I don't quickly claim "NY cred" but if the prez candidates are going to do it -- I am too because I have far more than any of them and I'm from the midwest. I commuted, worked, and gave birth (twice, plus one miscarriage) in the greatest city in the world. And I've barely scratched the surface of the cred. There are the temp jobs, the inlaws, the husband, the firehouse across our apartment, the park that overlooked the towers, the parties, the brunches, the friends, the family, the love, the spring breaks, the vacations, the plane tickets, the Irish pubs, the Italian restaurants, the baby stroller walks, the ernest people, and the visitor tours. I feel I don't have the right to comment on 911 losses. I don't go there. Feels too sacred. (Though at least one prez candidate goes there.)

South Dakota prairie
There are also the days and weeks and years I felt claustrophobic and longed for open space. Prairie-sized space. I needed big sky and fresh wind. I needed to breathe cold winter air instead of apartment heat.

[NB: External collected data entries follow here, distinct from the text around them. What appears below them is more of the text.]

/-! ## Lock links (R204, R205, R207) -/

def dirNum : Dir → Nat | .n => 0 | .e => 1 | .s => 2 | .w => 3
def Dir.opp : Dir → Dir | .n => .s | .e => .w | .s => .n | .w => .e
def dirs : List Dir := [.n, .e, .s, .w]
/-- Key of the link that a consumer sees in a direction. -/
def linkKey (c : Ctx) (e : Nat) (d : Dir) : Nat := 4 * eKey c e + dirNum d
def State.link (s : State) (c : Ctx) (e : Nat) (d : Dir) : List LinkEnt := mget s.links (linkKey c e d)
/-- Element and island behind a direction, where that island is another one. -/
def State.across (s : State) (c : Ctx) (i e : Nat) (d : Dir) : Option (Nat × Nat) :=
  match neighbour e d with
  | none => none
  | some e2 =>
    let j := islandIx (s.plane c).isls e2
    if j = 64 || j = i then none else some (e2, j)
/-- Whether a push would leave nine entries that a running consumer has not captured (R206). DEDUCED, log entry 43. -/
def State.linkFull (s : State) (c : Ctx) (i : Nat) : Bool :=
  (islElems ((s.plane c).isls.getD i {})).any (fun e => dirs.any (fun d => match s.across c i e d with
    | some (e2, j) => (s.isl c j).running &&
        ((s.link c e2 (Dir.opp d)).filter (fun x => (s.isl c j).abs ≤ x.n)).length ≥ 8
    | none => false))
/-- Fill pending captures; age 1 of a line has number `abs` - 1, over all runs of its island. -/
def fillCaps (abs : Nat) (f : Nat → Option Cap) (l : List Cap) : List Cap :=
  l.zipIdx.map (fun p => if p.1.pend && p.2 < abs then (f (abs - 1 - p.2)).getD p.1 else p.1)
def fillCCaps (abs : Nat) (f : Nat → Option CCap) (l : List CCap) : List CCap :=
  l.zipIdx.map (fun p => if p.1.pend && p.2 < abs then (f (abs - 1 - p.2)).getD p.1 else p.1)
/-- Fill the pending captures of an element's lines in a direction. -/
def Elem.fill (x : Elem) (d : Dir) (cdir : Option Dir) (abs : Nat) (f : Nat → Option (Cap × CCap)) : Elem :=
  let g := fillCaps abs (fun n => (f n).map (·.1))
  let y := match d with
    | .n => { x with ln := g x.ln } | .e => { x with le := g x.le }
    | .s => { x with ls := g x.ls } | .w => { x with lw := g x.lw }
  if cdir == some d then { y with lc := fillCCaps abs (fun n => (f n).map (·.2)) y.lc } else y
/-- Entries of a link that have become available fill what waits for them. -/
def State.lockAvail (s : State) (c : Ctx) (e : Nat) (d : Dir) : State :=
  let abs := (s.islOf c e).abs
  let ents := (s.link c e d).map (fun x => if x.at' ≤ s.cycle then { x with avail := true } else x)
  let f := fun (n : Nat) => (ents.find? (fun x => x.avail && x.n == n)).map (fun x => (x.cap, x.cc))
  let s1 := s.setElem c e ((s.elem c e).fill d (s.cfg c e).cdir abs f)
  { s1 with links := mset s1.links (linkKey c e d) (ents.filter (fun x => !(x.avail && x.n < abs))) }
def execLockEntryAvailable (c : Ctx) (e : ElemIx) (d : Dir) (s : State) : Out := .next (s.lockAvail c e.toNat d)
/-- Links with an entry that becomes available at the end of this real cycle. -/
def State.linksDue (s : State) : List (Ctx × ElemIx × Dir) :=
  (s.links.filter (fun p => p.2.any (fun x => !x.avail && x.at' ≤ s.cycle))).map (fun p =>
    (BitVec.ofNat 5 (p.1 / 2048), BitVec.ofNat 9 (p.1 / 4), dirs.getD (p.1 % 4) .n))

/-! ## ISLAND_CYCLE (R44, R45, R167, R169) -/

/-- What the line of an element in a direction, and the C line facing it, capture: zeros at once where the producer has
finished or is a count-0 island, and has pushed no entry for it (R207). -/
def State.fromDir (s : State) (c : Ctx) (i e : Nat) (d : Dir) (free : Nat) : Cap × CCap :=
  let n := (s.isl c i).abs
  match neighbour e d with
  | none => ({}, {})
  | some e2 =>
    let j := islandIx (s.plane c).isls e2
    if j = 64 then ({}, {})
    else if j = i then
      let a := (s.isl c i).abs
      ((s.elem c e2).seeRes a free, (s.elem c e2).seeCres a (free + 4))
    else match (s.link c e d).find? (·.n == n) with
      | some x => if x.avail then (x.cap, x.cc) else ({ pend := true }, { pend := true })
      | none => if (s.isl c j).running && ((s.plane c).isls.getD j {}).count != 0 then ({ pend := true }, { pend := true }) else ({}, {})
/-- Put a capture at age 1. -/
def push16 {α : Type} (v : α) (l : List α) : List α := (v :: l).take 16
/-- An element at the end of an island cycle. -/
def State.captureElem (s : State) (c : Ctx) (i e : Nat) : Elem :=
  let x := s.elem c e
  let a := (s.isl c i).abs
  let f := s.free + 16 * e
  let at' := fun (d : Dir) => s.fromDir c i e d (f + dirNum d)
  let m : Cap × Nat := match mget x.bankRd a with
    | some v => (v, 32)
    | none => x.mNext.getD ({}, 32)
  let cc := match (s.cfg c e).cdir with
    | some d => (at' d).2
    | none => {}
  { x with ln := push16 (at' .n).1 x.ln, le := push16 (at' .e).1 x.le, ls := push16 (at' .s).1 x.ls
           lw := push16 (at' .w).1 x.lw, ll := push16 (x.seeRes a (f + 8)) x.ll, lm := push16 m.1 x.lm
           lc := push16 cc x.lc, mBlk := push16 m.2 x.mBlk, bankRd := mset x.bankRd a none, mNext := none }
/-- Push the results of an island's elements on their outgoing links, after its captures. A consumer that has finished
takes what its captures wait for (R207). -/
def State.pushLinks (s : State) (c : Ctx) (i : Nat) (es : List Nat) : SMap (List LinkEnt) :=
  let a := (s.isl c i).abs
  let taken := es.foldl (fun m e => dirs.foldl (fun m d =>
    mset m (linkKey c e d) ((mget m (linkKey c e d)).filter (fun x => !(x.avail && x.n == a)))) m) s.links
  es.foldl (fun m e => dirs.foldl (fun m d => match s.across c i e d with
    | some (e2, j) =>
      let n := (s.isl c j).start + (s.isl c i).ctr
      if (s.isl c j).running || n < (s.isl c j).abs then
        -- the data is that of the producer's own L capture of the cycle (R227)
        let f := s.free + 16 * e + 8
        mset m (linkKey c e2 (Dir.opp d)) (mget m (linkKey c e2 (Dir.opp d)) ++
          [({ n := n, cap := (s.elem c e).seeRes a f, cc := (s.elem c e).seeCres a (f + 2), at' := s.cycle + 2 } : LinkEnt)])
      else m
    | none => m) m) taken
/-- What a command takes in this cycle. -/
def State.takesOf (s : State) (c : Ctx) (k : Nat) : List Take :=
  let x := s.run c k
  let d := s.since c k
  if !x.live then []
  else match x.ins with
    | some (.gRun r) => s.gTakes c r d
    | some i => streamTakes i d ++ s.camTakes c i d
    | none => []
/-- Take from a result register as it stands at the end of the cycle; reported poison ends the gang (R220). -/
def State.takeOne (s : State) (c : Ctx) (k : Nat) (t : Take) : State :=
  let x := s.islOf c t.elem
  let v := (s.elem c t.elem).seeRes x.abs s.free
  let s1 : State := { s with free := s.free + 1 }
  if t.report && v.anyP then s1.fabricFault c 0x13 0 0 t.elem x.ctr true
  else s1.putRun c k (fun y => if t.index then { y with idx := mset y.idx t.num (some v) }
                               else { y with taken := mset y.taken t.num (some v) })
/-- Takes of a command, and the evaluation of a loom vector whose last clock they are. -/
def State.takeCmd (s : State) (c : Ctx) (k : Nat) : State :=
  let s1 := (s.takesOf c k).foldl (fun s t => s.takeOne c k t) s
  match (s1.run c k).ins with
  | some (.gRun r) => if (s1.run c k).live then s1.gAfterTake c k r (s1.since c k) else s1
  | _ => s1
def isLoad : Instr → Bool | .mxWload _ => true | _ => false
/-- The end of an island cycle: the matrix commands act, loads first; where nothing stalls the island, commands
take, lines shift and capture, links are pushed and the counter advances. -/
def State.islandCycle (s : State) (c : Ctx) (i : Nat) : State :=
  let x := s.isl c i
  if !x.running || !x.issued || x.stall then s
  else if x.zero != 0 then s.setIsl c i { x with zero := x.zero - 1, issued := false, moved := s.cycle }
  else
    let cmds := s.cmdsOf c i
    let ks := (cmds.filter (fun p => isLoad p.2)).map (·.1) ++ (cmds.filter (fun p => !isLoad p.2)).map (·.1)
    let s1 := ks.foldl (fun s k => s.mxAdvance c k) s
    if (s1.isl c i).stall then s1
    else
      let s2 := ks.foldl (fun s k => s.takeCmd c k) s1
      let es := islElems ((s2.plane c).isls.getD i {})
      let links := s2.pushLinks c i es
      let s3 := es.foldl (fun t e => t.setElem c e (s2.captureElem c i e)) s2
      let s4 : State := { s3 with links := links, free := s3.free + 8192 }
      s4.setIsl c i { s4.isl c i with ctr := x.ctr + 1, abs := x.abs + 1, issued := false, moved := s.cycle }
def execIslandCycle (c : Ctx) (i : BitVec 6) (s : State) : Out := .next (s.islandCycle c i.toNat)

My point being this. There is no prez candidate who can claim or denounce "NYC values." They didn't give birth in failing hospitals. They didn't ride the subway. I only did it for six years but millions of people do it for decades or a whole lifetime. (Some take a bus to a train to a boat.) Its a rough way to get home. My current commute is a nine minute drive in my private Prius, with a full cup of coffee and the lovely Iowa Public Radio.

All this and I'm still a NYC outsider. How can any prez candidate claim to own "NCY values?" Or worse, to insult NCY values? Especially the one who lives in golden towers and travels in helicopters (in city) and jets (in country)? Nope. I'm more New York than that. And quite honestly, I really more midwest.

Now to solve my prez campaign addiction.

All for now. Thanks, friends.

~ TDMS

P.S. For the record, I'm voting for Hillary or Bernie, whoever gets the nomination. They are both supremely qualified.